Search code examples
matlabpcacoordinate-transformationbsxfun

How to project a new point to PCA new basis?


For example, I have 9 variables and 362 cases. I've made PCA calculation, and found out that first 3 PCA coordinates are enough for me.

Now, I have new point in my 9-dimensional structure, and I want to project it to principal component system coordinate.
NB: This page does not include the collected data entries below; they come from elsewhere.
-- ==== Sys2Proof/Safety.lean ====
section
/-! DEFINITION. The terms in which claims about the machine are stated: what an instruction leaves unchanged, the results of the
spec's tables in the spec's own words, and the invariant that every step keeps. -/

namespace Sys2Proof.Machine

/-! ### What an instruction leaves unchanged -/

/-- Of the whole machine, only hart slots and event counts differ. -/
def State.restSame (s t : State) : Prop := t = { s with harts := t.harts, dbg := { s.dbg with ctrs := t.dbg.ctrs } }

/-- Every hart slot but that of hart h is the same. -/
def State.othersSame (s t : State) (h : Nat) : Prop := ∀ k, k ≠ h → t.hart k = s.hart k

/-- A hart without the work of its queue that is not committed yet (R59, R281). -/
def Hart.committed (x : Hart) : Hart := { x with ctx := { x.ctx with vq := x.ctx.vq.map (fun e => { e with reach := [], held := [] }) } }

/-- Hart k is the same but for work of its queue that is not committed. -/
def State.committedSame (s t : State) (k : Nat) : Prop := (t.hart k).committed = (s.hart k).committed

/-- Every byte of memory reads as before. -/
def State.memSame (s t : State) : Prop := ∀ a, rdByte t.mem a = rdByte s.mem a

/-- No transaction of a line is open, and no reply is on its way to a cache: a line that leaves its bank then completes no access of a
hart in passing (R156, R159, R161). -/
def State.calm (s : State) : Prop :=
  s.txns = [] ∧ ∀ p ∈ s.toCore, p.msg ≠ .replyE ∧ p.msg ≠ .replyS ∧ p.msg ≠ .replyM

/-- The trace records of a hart, if it has any, complete no access of another. -/
def State.quietFor (s : State) (h : Nat) : Prop := s.traced h = false ∨ s.calm

/-- Hart h has completed a scalar instruction with context c; nothing else has changed but event counts. -/
def State.doneWith (s t : State) (h : Nat) (c : Ctx) : Prop :=
  t.hart h = { s.hart h with wait := none, ctx := c } ∧ s.othersSame t h ∧ s.restSame t

/-- An instruction of len bytes ends a pass of a running nest: the next address is the end of the nest's body (R96). -/
def Ctx.endsPass (c : Ctx) (len : Nat) : Bool :=
  c.nest.any (fun n => !n.suspended && c.pc + BitVec.ofNat 56 len == BitVec.ofNat 56 (n.start + 4 + 4 * n.body.length))

/-- A byte whose line no last-level bank holds behind the back of a cache: the backing memory has not been overtaken while the
cached copy is clean. Only such bytes keep their value when a clean line leaves its bank (R156, R315). -/
def State.settled (s : State) (a : Nat) : Prop := sfind s.stale (a / 64) = none ∨ a / 64 ∈ s.dirty

/-! ### Results of scalar integer instructions, in the words of R85 to R88 -/

/-- Destination, sources and result of a row of majors 0x01 and 0x02: of a = S(rs1), b = S(rs2) and S(rd). -/
def scalarRR : Instr → Option (BitVec 7 × BitVec 7 × BitVec 7 × (Word → Word → Word → Word))
  | .add d a b => some (d, a, b, fun x y _ => BitVec.ofNat 64 (x.toNat + y.toNat))
  | .sub d a b => some (d, a, b, fun x y _ => BitVec.ofInt 64 ((x.toNat : Int) - y.toNat))
  | .and d a b => some (d, a, b, fun x y _ => x &&& y)
  | .or d a b => some (d, a, b, fun x y _ => x ||| y)
  | .xor d a b => some (d, a, b, fun x y _ => x ^^^ y)
  | .andn d a b => some (d, a, b, fun x y _ => x &&& ~~~y)
  | .sll d a b => some (d, a, b, fun x y _ => BitVec.ofNat 64 (x.toNat * 2 ^ (y.toNat % 64)))
  | .srl d a b => some (d, a, b, fun x y _ => BitVec.ofNat 64 (x.toNat / 2 ^ (y.toNat % 64)))
  | .sra d a b => some (d, a, b, fun x y _ => BitVec.ofInt 64 (x.toInt / 2 ^ (y.toNat % 64)))
  | .slt d a b => some (d, a, b, fun x y _ => if x.toInt < y.toInt then 1 else 0)
  | .sltu d a b => some (d, a, b, fun x y _ => if x.toNat < y.toNat then 1 else 0)
  | .min d a b => some (d, a, b, fun x y _ => BitVec.ofInt 64 (min x.toInt y.toInt))
  | .max d a b => some (d, a, b, fun x y _ => BitVec.ofInt 64 (max x.toInt y.toInt))
  | .minu d a b => some (d, a, b, fun x y _ => BitVec.ofNat 64 (min x.toNat y.toNat))
  | .maxu d a b => some (d, a, b, fun x y _ => BitVec.ofNat 64 (max x.toNat y.toNat))
  | .sel d a b => some (d, a, b, fun x y z => if z = 0 then y else x)
  | .mul d a b => some (d, a, b, fun x y _ => BitVec.ofNat 64 (x.toNat * y.toNat))
  | .mulh d a b => some (d, a, b, fun x y _ => BitVec.ofInt 64 (x.toInt * y.toInt / 2 ^ 64))
  | .mulhu d a b => some (d, a, b, fun x y _ => BitVec.ofNat 64 (x.toNat * y.toNat / 2 ^ 64))
  | .div d a b => some (d, a, b, fun x y _ => if y = 0 then BitVec.ofInt 64 (-1) else BitVec.ofInt 64 (x.toInt.tdiv y.toInt))
  | .divu d a b => some (d, a, b, fun x y _ => if y = 0 then BitVec.ofNat 64 (2 ^ 64 - 1) else BitVec.ofNat 64 (x.toNat / y.toNat))
  | .rem d a b => some (d, a, b, fun x y _ => if y = 0 then x else BitVec.ofInt 64 (x.toInt.tmod y.toInt))
  | .remu d a b => some (d, a, b, fun x y _ => if y = 0 then x else BitVec.ofNat 64 (x.toNat % y.toNat))
  | .clz d a => some (d, a, 0, fun x _ _ =>
      BitVec.ofNat 64 (((List.range 64).find? (fun k => x.getLsbD (63 - k))).getD 64))
  | .ctz d a => some (d, a, 0, fun x _ _ => BitVec.ofNat 64 (((List.range 64).find? (fun k => x.getLsbD k)).getD 64))
  | .popc d a => some (d, a, 0, fun x _ _ => BitVec.ofNat 64 (((List.range 64).filter (fun k => x.getLsbD k)).length))
  | _ => none

/-- Destination, source and result of a row of majors 0x03 to 0x0D: of S(rs1), S(rd) and the program counter. -/
def scalarImm : Instr → Option (BitVec 7 × BitVec 7 × (Word → Word → BitVec 56 → Word))
  | .addi d a i => some (d, a, fun x _ _ => BitVec.ofInt 64 ((x.toNat : Int) + i.toInt))
  | .andi d a i => some (d, a, fun x _ _ => x &&& BitVec.ofInt 64 i.toInt)
  | .ori d a i => some (d, a, fun x _ _ => x ||| BitVec.ofInt 64 i.toInt)
  | .xori d a i => some (d, a, fun x _ _ => x ^^^ BitVec.ofInt 64 i.toInt)
  | .slti d a i => some (d, a, fun x _ _ => if x.toInt < i.toInt then 1 else 0)
  | .sltiu d a i => some (d, a, fun x _ _ => if x.toNat < (BitVec.ofInt 64 i.toInt).toNat then 1 else 0)
  | .slli d a i => some (d, a, fun x _ _ => BitVec.ofNat 64 (x.toNat * 2 ^ i.toNat))
  | .srli d a i => some (d, a, fun x _ _ => BitVec.ofNat 64 (x.toNat / 2 ^ i.toNat))
  | .srai d a i => some (d, a, fun x _ _ => BitVec.ofInt 64 (x.toInt / 2 ^ i.toNat))
  | .lih d i => some (d, 0, fun _ z _ => BitVec.ofNat 64 (z.toNat * 2 ^ 18 + i.toNat))
  | .addpc d i => some (d, 0, fun _ _ pc => BitVec.ofNat 64 (((pc.toNat : Int) + i.toInt * 2 ^ 11) % 2 ^ 56).toNat)
  | _ => none
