/-- R230, R231, R322, R156: a layer that has met the condition for SLPDLY cycles sleeps, with its scalar data caches empty and no byte of
memory changed; a sleeping layer that is needed is powered 60,000 cycles later; it then hears every slot, and counts each, and 4096
cycles later its replica holds the master's bytes, with its count at the order's, and the layer is active. A return of power or a wake
completion before its time is no change (log entry 11). -/
def Obligations.LayerPower : Prop :=
  ∀ (s : State) (t k : Nat), k < 8 →
    let X := s.tower t
    X.layers.length = 8 → X.idleSince.length = 8 → X.applied.length = 9 →
    (∀ n, X.idleSince.getD k none = some n → s.power.slpdly ≤ s.time - n → X.layers.getD k .sleep = .active → s.layerIdle t k = true →
      ∃ u, exec (.layerSleep t k) s = .next u ∧ (u.tower t).layers = X.layers.set k .sleep ∧
        (u.tower t).idleSince = X.idleSince.set k none ∧ u.mem = s.mem ∧ u.harts = s.harts ∧
        (∀ c line, c / 64 = t → c % 8 = k → u.dcOf c line = .I)) ∧
    (X.layers.getD k .active = .sleep → s.layerNeeded t k = true → ∃ u, exec (.layerWakeRequest t k) s = .next u ∧
      (u.tower t).layers = X.layers.set k (.powering (s.time + 60000)) ∧ u.mem = s.mem ∧ u.harts = s.harts) ∧
    (∀ n, X.layers.getD k .active = .powering n →
      (n ≤ s.time → ∃ u, exec (.layerPowerReturn t k) s = .next u ∧ (u.tower t).layers = X.layers.set k (.listening s.time) ∧
        nth (u.tower t).applied k = X.base + X.log.length ∧ u.mem = s.mem) ∧
      (s.time < n → exec (.layerPowerReturn t k) s = .next s)) ∧
    (∀ n, X.layers.getD k .active = .listening n →
      (nth X.applied k < X.base + X.log.length → ∃ u, exec (.electrumApply t k) s = .next u ∧
        (u.tower t).applied = X.applied.set k (nth X.applied k + 1) ∧ u.mem = s.mem ∧ u.harts = s.harts) ∧
      (n + 4096 ≤ s.time → nth X.applied 8 = X.base + X.log.length → nth X.applied k ≤ X.base + X.log.length → ∃ u, exec (.wakeComplete t k) s = .next u ∧
        (u.tower t).layers = X.layers.set k .active ∧ nth (u.tower t).applied k = X.base + X.log.length ∧
        (∀ o, o < 2 ^ 18 → rdByte u.mem (locElec t k o) = rdByte s.mem (locElec t 8 o)) ∧
        (∀ a, (a < locElec t k 0 ∨ locElec t k 0 + 2 ^ 18 ≤ a) → rdByte u.mem a = rdByte s.mem a)) ∧
      (s.time < n + 4096 → exec (.wakeComplete t k) s = .next s))

/-- R158 to R162: at a home bank that holds the line and has no transaction of it open, a GetS makes the requester owner of an
uncached line, adds it to the sharers, or asks the owner to step down; a GetX or Upg gives ownership when no other core has a
copy, and else invalidates the sharers or recalls the owner; the last answer closes the transaction and grants it; a Put of the
owner frees the entry and is acknowledged, and one that meets a Down or FwdX is its answer, but none to an Inv. No byte of memory and no
register changes. -/
def Obligations.DirectoryTransitions : Prop :=
  (∀ (i : Instr) (s : State) (core line : Nat) (m : CMsg) (q : Bool) (o : Option (Nat × Nat)) (r : List Packet),
    let d := s.dirOf line
    (i = .dirGets core line ∧ m = .getS ∨ i = .dirGetx core line ∧ m = .getX ∨ i = .dirUpg core line ∧ m = .upg) →
    sfind s.txns line = none → s.llcValid line = true → s.toBank = ⟨core, line, m, q, o⟩ :: r →
    ∃ t, exec i s = .next t ∧ t.toBank = r ∧ t.mem = s.mem ∧ t.harts = s.harts ∧ t.cores = s.cores ∧ s.txnsBut t line ∧
      (∀ l, l ≠ line → t.dirOf l = s.dirOf l) ∧
      (let grants (e : DirEnt) (a : CMsg) : Prop :=
         t.dirOf line = e ∧ t.toCore = s.toCore ++ [⟨core, line, a, false, none⟩] ∧ sfind t.txns line = none
       let asks (f : CMsg) (own : Option Nat) (dst : List Nat) : Prop :=
         t.dirOf line = d ∧ t.toCore = s.toCore ++ dst.map (fun c => ⟨c, line, f, false, none⟩) ∧
         sfind t.txns line = some { core := core, req := m, fwd := f, waiting := dst, own := own, ptr := q }
       let others := (s.sharers line d).filter (fun c => decide (c ≠ core))
       (m = .getS → d.st = 0 → grants ⟨2, core, 0, 0⟩ .replyE) ∧
       (m = .getS → d.st = 1 → grants (dirAdd line core d) .replyS) ∧
       (m = .getS → d.st = 2 → asks .down (some d.own) [d.own]) ∧
       (m ≠ .getS → (d.st = 0 ∨ d.st = 1 ∧ others = [] ∨ d.st = 2 ∧ d.own = core) → grants ⟨2, core, 0, 0⟩ .replyM) ∧
       (m ≠ .getS → d.st = 1 → others ≠ [] → asks .inv none others) ∧
       (m ≠ .getS → d.st = 2 → d.own ≠ core → asks .fwdX (some d.own) [d.own]))) ∧
  (∀ (s : State) (core line : Nat) (m : CMsg) (q : Bool) (o : Option (Nat × Nat)) (x : Txn) (r : List Packet), (m = .ack ∨ m = .ackData) →
    sfind s.txns line = some x → s.toBank = ⟨core, line, m, q, o⟩ :: r →
    ∃ t, exec (.dirAck core line) s = .next t ∧ t.toBank = r ∧ t.mem = s.mem ∧ t.harts = s.harts ∧ t.cores = s.cores ∧
      s.txnsBut t line ∧
      (x.waiting.erase core ≠ [] → sfind t.txns line = some { x with waiting := x.waiting.erase core } ∧ t.dir = s.dir ∧
        t.toCore = s.toCore) ∧
      (x.waiting.erase core = [] → sfind t.txns line = none ∧ t.llcValid line = true ∧
        (x.req = .getS → t.toCore = s.toCore ++ [⟨x.core, line, .replyS, false, none⟩] ∧
          t.dirOf line = dirAdd line x.core (match x.own with
            | some o => dirAdd line o ⟨1, 0, 0, 0⟩
            | none => ⟨1, 0, 0, 0⟩)) ∧
        (x.req ≠ .getS → t.toCore = s.toCore ++ [⟨x.core, line, .replyM, false, none⟩] ∧ t.dirOf line = ⟨2, x.core, 0, 0⟩))) ∧
  (∀ (s : State) (core line : Nat) (m : CMsg) (q : Bool) (o : Option (Nat × Nat)) (r : List Packet), (m = .putE ∨ m = .putM) →
    s.toBank = ⟨core, line, m, q, o⟩ :: r →
    (sfind s.txns line = none → ∃ t, exec (.dirPut core line) s = .next t ∧ t.toBank = r ∧
      t.toCore = s.toCore ++ [⟨core, line, .putAck, false, none⟩] ∧ t.mem = s.mem ∧ t.harts = s.harts ∧ t.cores = s.cores ∧
      t.dirOf line = (if (s.dirOf line).st = 2 ∧ (s.dirOf line).own = core then ⟨0, 0, 0, 0⟩ else s.dirOf line)) ∧
    (∀ x, sfind s.txns line = some x → x.waiting = [core] → x.fwd ≠ .inv → x.req ≠ .getS →
      ∃ t, exec (.dirPut core line) s = .next t ∧ sfind t.txns line = none ∧ t.dirOf line = ⟨2, x.core, 0, 0⟩ ∧
        ⟨core, line, .putAck, false, none⟩ ∈ t.toCore ∧ ⟨x.core, line, .replyM, false, none⟩ ∈ t.toCore ∧ t.mem = s.mem) ∧
    (∀ x, sfind s.txns line = some x → x.waiting = [core] → x.fwd = .down → x.req = .getS →
      ∃ t, exec (.dirPut core line) s = .next t ∧ sfind t.txns line = none ∧
        t.dirOf line = dirAdd line x.core (match x.own with
          | some o => dirAdd line o ⟨1, 0, 0, 0⟩
          | none => ⟨1, 0, 0, 0⟩) ∧
        ⟨core, line, .putAck, false, none⟩ ∈ t.toCore ∧ ⟨x.core, line, .replyS, false, none⟩ ∈ t.toCore ∧ t.mem = s.mem ∧ t.harts = s.harts) ∧
    (∀ x, sfind s.txns line = some x → x.fwd = .inv → ∃ t, exec (.dirPut core line) s = .next t ∧ t.toBank = r ∧ t.txns = s.txns ∧
      t.dir = s.dir ∧ t.toCore = s.toCore ++ [⟨core, line, .putAck, false, none⟩] ∧ t.mem = s.mem))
How to get its new coordinates?

%# here is data (362x9)
load SomeData

[W, Y] = pca(data, 'VariableWeights', 'variance', 'Centered', true);

%# orthonormal coefficient matrix
W = diag(std(data))\W;

% Getting mean and weights of data (for future data)
[data, mu, sigma] = zscore(data);
sigma(sigma==0) = 1;

%# New point in original 9dim system
%# For example, it is the first point of our input data
x = data(1,:);
x = bsxfun(@minus,x, mu);
x = bsxfun(@rdivide, x, sigma);

%# New coordinates as principal components
y0 = Y(1,:); %# point we should get in result
y = (W*x')'; %# our result

%# error
sum(abs(y0 - y)) %# 142 => they are not the same point

%# plot
figure()
plot(y0,'g'); hold on;
plot(y,'r');

enter image description here

How to get coordinates of a new point projected to new principal component basis?


Solution

  • Main fallacy was in operation that converts points to new basis:

    y = (W*x')';
    

    Wikipedia says:

    The projected vectors are the columns of the matrix

    Y = W*·Z, 
    

    where Y is L×N, W is M×L, Z is M×N,

    but pca() returns W of size L×M and Y of size NxL

    so, correct equation in Matlab is:

    y = x*W
    

    Below is the corrected code:

    [W, Y] = pca(data, 'VariableWeights', 'variance', 'Centered', true);
    W = diag(std(data))\W;
    
    %# Getting mean and weights of data (for future data)
    [~, mu, we] = zscore(data);
    we(we==0) = 1;
    
    %# New point in original 9dim system
    %# For example, it is the first point of our input data
    x = data(1,:); 
    x = bsxfun(@minus,x, mu);
    x = bsxfun(@rdivide, x, we);
    
    %# New coordinates as principal components
    y = x*W;
    y0 = Y(1,:);
    sum(abs(y0 - y)) %# 4.1883e-14 ~= 0